> [Task requirements]: What is needed is an exact copy of the line with "NO_ROUTE (R461). -/" and all lines that follow it in the entries below, the last line included.

--------

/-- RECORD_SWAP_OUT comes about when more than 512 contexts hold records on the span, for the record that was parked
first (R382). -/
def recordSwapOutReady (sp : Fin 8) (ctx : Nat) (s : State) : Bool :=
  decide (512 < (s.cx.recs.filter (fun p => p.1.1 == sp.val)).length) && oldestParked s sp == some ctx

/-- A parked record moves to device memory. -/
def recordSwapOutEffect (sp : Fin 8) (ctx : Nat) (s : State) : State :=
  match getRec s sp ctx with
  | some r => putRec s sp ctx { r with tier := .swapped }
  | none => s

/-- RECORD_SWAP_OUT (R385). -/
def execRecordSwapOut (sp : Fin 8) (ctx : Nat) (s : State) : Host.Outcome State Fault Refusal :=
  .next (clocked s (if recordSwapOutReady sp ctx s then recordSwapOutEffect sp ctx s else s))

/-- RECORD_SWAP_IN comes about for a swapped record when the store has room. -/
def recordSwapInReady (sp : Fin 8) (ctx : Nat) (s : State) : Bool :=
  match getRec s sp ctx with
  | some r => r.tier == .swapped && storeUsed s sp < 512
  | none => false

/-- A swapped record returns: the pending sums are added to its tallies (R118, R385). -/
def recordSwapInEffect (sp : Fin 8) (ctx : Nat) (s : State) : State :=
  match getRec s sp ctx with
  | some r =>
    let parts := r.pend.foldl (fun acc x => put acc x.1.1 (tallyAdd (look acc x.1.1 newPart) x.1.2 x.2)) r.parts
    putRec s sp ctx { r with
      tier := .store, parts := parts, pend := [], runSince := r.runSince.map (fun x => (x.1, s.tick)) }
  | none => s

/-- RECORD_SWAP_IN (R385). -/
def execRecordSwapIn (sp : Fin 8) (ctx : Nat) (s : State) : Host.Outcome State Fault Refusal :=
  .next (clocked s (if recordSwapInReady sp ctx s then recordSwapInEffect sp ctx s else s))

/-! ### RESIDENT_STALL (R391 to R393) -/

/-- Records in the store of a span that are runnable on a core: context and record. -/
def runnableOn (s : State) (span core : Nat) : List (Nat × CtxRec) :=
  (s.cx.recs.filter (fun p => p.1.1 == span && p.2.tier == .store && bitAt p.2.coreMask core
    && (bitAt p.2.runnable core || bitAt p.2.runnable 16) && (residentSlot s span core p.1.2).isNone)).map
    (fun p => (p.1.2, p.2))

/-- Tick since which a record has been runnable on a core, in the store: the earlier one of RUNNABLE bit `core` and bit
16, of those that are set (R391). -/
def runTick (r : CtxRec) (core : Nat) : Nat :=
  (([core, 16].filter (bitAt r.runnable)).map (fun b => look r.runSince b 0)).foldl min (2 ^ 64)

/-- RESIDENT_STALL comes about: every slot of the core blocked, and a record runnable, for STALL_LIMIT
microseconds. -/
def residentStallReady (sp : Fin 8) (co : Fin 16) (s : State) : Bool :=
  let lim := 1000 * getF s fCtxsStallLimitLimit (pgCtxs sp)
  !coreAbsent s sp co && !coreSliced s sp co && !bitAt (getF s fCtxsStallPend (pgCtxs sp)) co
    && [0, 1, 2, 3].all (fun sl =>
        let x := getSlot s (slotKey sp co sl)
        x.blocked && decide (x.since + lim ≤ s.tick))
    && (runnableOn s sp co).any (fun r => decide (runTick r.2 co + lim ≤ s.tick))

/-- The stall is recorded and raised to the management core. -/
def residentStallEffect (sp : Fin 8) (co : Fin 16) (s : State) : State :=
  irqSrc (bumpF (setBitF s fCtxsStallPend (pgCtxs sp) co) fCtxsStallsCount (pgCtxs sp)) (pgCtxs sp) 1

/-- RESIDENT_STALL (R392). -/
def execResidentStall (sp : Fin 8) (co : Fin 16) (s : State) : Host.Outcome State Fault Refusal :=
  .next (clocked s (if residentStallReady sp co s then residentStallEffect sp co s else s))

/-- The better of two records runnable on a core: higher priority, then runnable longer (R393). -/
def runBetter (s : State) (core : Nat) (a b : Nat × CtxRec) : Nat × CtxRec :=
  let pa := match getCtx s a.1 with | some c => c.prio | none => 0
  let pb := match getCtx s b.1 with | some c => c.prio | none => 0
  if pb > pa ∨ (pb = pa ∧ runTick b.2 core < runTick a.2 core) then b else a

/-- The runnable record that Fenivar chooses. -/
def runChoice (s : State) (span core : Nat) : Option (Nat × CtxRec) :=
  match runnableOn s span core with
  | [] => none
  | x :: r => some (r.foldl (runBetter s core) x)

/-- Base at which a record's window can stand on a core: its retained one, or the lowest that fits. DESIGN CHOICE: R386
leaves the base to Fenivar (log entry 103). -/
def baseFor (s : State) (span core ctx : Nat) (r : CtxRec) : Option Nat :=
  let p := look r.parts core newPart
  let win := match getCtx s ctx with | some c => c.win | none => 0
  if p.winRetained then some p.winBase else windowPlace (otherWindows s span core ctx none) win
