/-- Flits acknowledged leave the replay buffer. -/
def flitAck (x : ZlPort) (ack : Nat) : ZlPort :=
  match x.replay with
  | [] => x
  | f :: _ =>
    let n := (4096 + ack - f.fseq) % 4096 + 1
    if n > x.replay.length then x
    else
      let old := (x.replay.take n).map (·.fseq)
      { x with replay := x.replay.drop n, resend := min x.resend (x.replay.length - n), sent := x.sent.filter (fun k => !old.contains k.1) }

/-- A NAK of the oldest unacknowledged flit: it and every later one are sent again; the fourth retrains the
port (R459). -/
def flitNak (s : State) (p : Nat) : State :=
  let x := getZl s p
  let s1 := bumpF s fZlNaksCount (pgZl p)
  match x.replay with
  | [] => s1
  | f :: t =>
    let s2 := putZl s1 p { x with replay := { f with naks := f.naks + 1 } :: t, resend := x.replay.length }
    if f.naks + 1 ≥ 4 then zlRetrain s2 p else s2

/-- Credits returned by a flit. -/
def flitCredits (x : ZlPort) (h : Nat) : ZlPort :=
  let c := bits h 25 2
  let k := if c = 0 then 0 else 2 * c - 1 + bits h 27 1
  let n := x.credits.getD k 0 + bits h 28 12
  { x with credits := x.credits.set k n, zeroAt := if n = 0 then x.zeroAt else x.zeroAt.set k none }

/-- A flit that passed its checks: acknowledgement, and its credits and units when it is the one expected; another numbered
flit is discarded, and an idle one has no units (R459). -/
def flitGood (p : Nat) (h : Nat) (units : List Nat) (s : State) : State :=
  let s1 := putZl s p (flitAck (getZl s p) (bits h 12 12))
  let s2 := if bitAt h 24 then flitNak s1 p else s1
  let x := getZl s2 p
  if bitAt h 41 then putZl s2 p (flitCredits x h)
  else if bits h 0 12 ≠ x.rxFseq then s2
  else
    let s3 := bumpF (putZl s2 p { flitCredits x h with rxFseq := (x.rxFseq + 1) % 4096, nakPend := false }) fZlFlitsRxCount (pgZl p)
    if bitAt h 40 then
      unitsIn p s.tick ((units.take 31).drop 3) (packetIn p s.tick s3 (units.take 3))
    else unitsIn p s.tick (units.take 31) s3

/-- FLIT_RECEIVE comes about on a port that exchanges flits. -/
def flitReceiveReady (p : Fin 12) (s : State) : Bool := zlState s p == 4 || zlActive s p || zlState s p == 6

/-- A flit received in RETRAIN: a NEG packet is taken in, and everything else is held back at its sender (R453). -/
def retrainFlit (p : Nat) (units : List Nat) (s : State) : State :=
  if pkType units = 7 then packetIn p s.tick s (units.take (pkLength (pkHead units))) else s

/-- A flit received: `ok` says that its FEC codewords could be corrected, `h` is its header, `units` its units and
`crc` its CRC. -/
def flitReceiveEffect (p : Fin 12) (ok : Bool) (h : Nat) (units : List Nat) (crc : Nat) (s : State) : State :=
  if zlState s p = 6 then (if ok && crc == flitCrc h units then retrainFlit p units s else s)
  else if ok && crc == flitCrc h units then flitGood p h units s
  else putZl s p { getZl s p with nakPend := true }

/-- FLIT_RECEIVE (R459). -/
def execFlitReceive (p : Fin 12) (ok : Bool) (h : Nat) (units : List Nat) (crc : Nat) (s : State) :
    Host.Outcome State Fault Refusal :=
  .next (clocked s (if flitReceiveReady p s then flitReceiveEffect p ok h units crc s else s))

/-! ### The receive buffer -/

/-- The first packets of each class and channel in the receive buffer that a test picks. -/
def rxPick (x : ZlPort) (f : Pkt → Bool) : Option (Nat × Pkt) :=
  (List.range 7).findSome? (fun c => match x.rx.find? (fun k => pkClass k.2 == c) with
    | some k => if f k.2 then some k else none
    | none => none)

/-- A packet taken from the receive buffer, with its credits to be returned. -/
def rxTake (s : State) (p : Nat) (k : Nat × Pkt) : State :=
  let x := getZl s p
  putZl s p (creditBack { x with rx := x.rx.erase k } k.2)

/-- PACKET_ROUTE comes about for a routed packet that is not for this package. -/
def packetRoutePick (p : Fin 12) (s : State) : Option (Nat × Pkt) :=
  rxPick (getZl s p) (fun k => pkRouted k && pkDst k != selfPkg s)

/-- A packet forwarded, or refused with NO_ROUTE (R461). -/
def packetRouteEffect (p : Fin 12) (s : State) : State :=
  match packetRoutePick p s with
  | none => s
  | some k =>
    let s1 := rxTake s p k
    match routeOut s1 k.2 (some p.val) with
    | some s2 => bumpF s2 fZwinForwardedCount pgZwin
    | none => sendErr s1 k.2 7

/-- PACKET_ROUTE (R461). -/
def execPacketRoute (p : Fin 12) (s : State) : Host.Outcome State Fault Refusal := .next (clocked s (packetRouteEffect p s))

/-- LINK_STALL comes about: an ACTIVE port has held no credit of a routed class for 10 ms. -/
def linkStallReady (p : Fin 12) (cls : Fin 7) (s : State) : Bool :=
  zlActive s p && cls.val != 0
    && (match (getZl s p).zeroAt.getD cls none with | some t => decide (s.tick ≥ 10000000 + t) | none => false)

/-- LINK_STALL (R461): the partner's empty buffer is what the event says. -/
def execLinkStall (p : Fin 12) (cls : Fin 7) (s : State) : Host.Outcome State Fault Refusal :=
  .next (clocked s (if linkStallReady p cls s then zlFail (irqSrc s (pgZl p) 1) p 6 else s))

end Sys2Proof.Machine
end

--------

> [Finished task]:
/-- A packet forwarded, or refused with NO_ROUTE (R461). -/
def packetRouteEffect (p : Fin 12) (s : State) : State :=
  match packetRoutePick p s with
  | none => s
  | some k =>
    let s1 := rxTake s p k
    match routeOut s1 k.2 (some p.val) with
    | some s2 => bumpF s2 fZwinForwardedCount pgZwin
    | none => sendErr s1 k.2 7

/-- PACKET_ROUTE (R461). -/
def execPacketRoute (p : Fin 12) (s : State) : Host.Outcome State Fault Refusal := .next (clocked s (packetRouteEffect p s))

/-- LINK_STALL comes about: an ACTIVE port has held no credit of a routed class for 10 ms. -/
def linkStallReady (p : Fin 12) (cls : Fin 7) (s : State) : Bool :=
  zlActive s p && cls.val != 0
    && (match (getZl s p).zeroAt.getD cls none with | some t => decide (s.tick ≥ 10000000 + t) | none => false)

/-- LINK_STALL (R461): the partner's empty buffer is what the event says. -/
def execLinkStall (p : Fin 12) (cls : Fin 7) (s : State) : Host.Outcome State Fault Refusal :=
  .next (clocked s (if linkStallReady p cls s then zlFail (irqSrc s (pgZl p) 1) p 6 else s))

end Sys2Proof.Machine
end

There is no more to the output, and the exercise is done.